- Task directions
Output range, inclusive: from the line containing "its release bring" to the line containing "(∀ s : State, s.port.rst = true →". Restate those lines from the data below word for word and only those.

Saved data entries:

-- ==== Sys2Proof/Certificates/Slice0/Obligations.lean ====
section
/-!
DEFINITION. The statements about the model. A docstring names the rule of spec/ a statement formalises; "decision D<n>" is the
spec's own choice (spec/92_eei_decisions.md), "log <n>" the model's (notes/assumptions/<n>.md). In a next state written as an update
of `s`, every field that is not named is unchanged: that is the statement's frame, and the block has no memory beside the fields
(R45).
-/

open Sys2Proof Sys2Proof.Machine

/-! ### Reset, fetch, encoding -/

/-- After reset every piece of state that R47 gives a value has it, for every configuration (R47, R280; decision D17; the
configuration of `State.reset` itself is the model's choice, log 1). -/
def Obligations.ResetLeavesTheTableOfValues : Prop :=
  ∀ c : Params,
    let s := State.resetWith c
    s.phase = .idle ∧ s.inited = false ∧ s.fault = .ok ∧ s.prime = false ∧
      (∀ p : Role, s.mode.get p = .unconfigured ∧ s.outlvl.get p = none) ∧
      cmdReady s = true ∧ busy s = false ∧ s.rspValid = false ∧ s.cfg = c ∧
      State.reset = State.resetWith Params.unconfigured

/-- While `rst` is asserted and at the moment it is released the state is that after reset: the host's assertion and its release bring
it about at once, a step under reset keeps it, and so does every move of the host and every step. A command in progress is abandoned
with no response and its lines are released, no pin event happens, and the configuration is not changed (R280; decision D17; the
port, the time and the trace go on, log 22). -/
def Obligations.AssertedResetAbandonsTheCommand : Prop :=
  (∀ s : State, s.port.rst = true →
    ∃ t, step s = .next t ∧ AtReset t ∧ t.cfg = s.cfg ∧ t.port = s.port ∧ t.world = s.world) ∧
  (∀ (s : State) (b : Bool), s.port.rst = true ∨ b = true →
    AtReset (s.setRst b) ∧ (s.setRst b).cfg = s.cfg ∧ (s.setRst b).port = { s.port with rst := b } ∧ (s.setRst b).world = s.world) ∧
  (∀ s : State, s.port.rst = false → s.setRst false = { s with released := true }) ∧
  (∀ s : State, ResetHolds s →
    (∀ t, step s = .next t → t.port.rst = s.port.rst ∧ ResetHolds t) ∧ (∀ b, ResetHolds (s.setRst b)) ∧
      ∀ o a, ResetHolds (s.present o a)) ∧
  ∀ c : Params, ResetHolds (State.resetWith c) ∧ (State.powerUp c).port.rst = true ∧ AtReset (State.powerUp c)

/-- Outside reset a step is the meaning of the well-formed operation that decoding finds in the command word at the port or in
`PHASE`, after `rsp_valid` has dropped (R28, R122, R125; decision D3, log 11). -/
def Obligations.StepRunsTheDecodedOperation : Prop :=
  ∀ s : State, s.port.rst = false →
    ∃ i, decode (fetchFormat s) (fetchBytes s) = .ok i [] ∧ i.wellFormed = true ∧ step s = exec i { s with rspValid := false }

- Task answer
/-- While `rst` is asserted and at the moment it is released the state is that after reset: the host's assertion and its release bring
it about at once, a step under reset keeps it, and so does every move of the host and every step. A command in progress is abandoned
with no response and its lines are released, no pin event happens, and the configuration is not changed (R280; decision D17; the
port, the time and the trace go on, log 22). -/
def Obligations.AssertedResetAbandonsTheCommand : Prop :=
  (∀ s : State, s.port.rst = true →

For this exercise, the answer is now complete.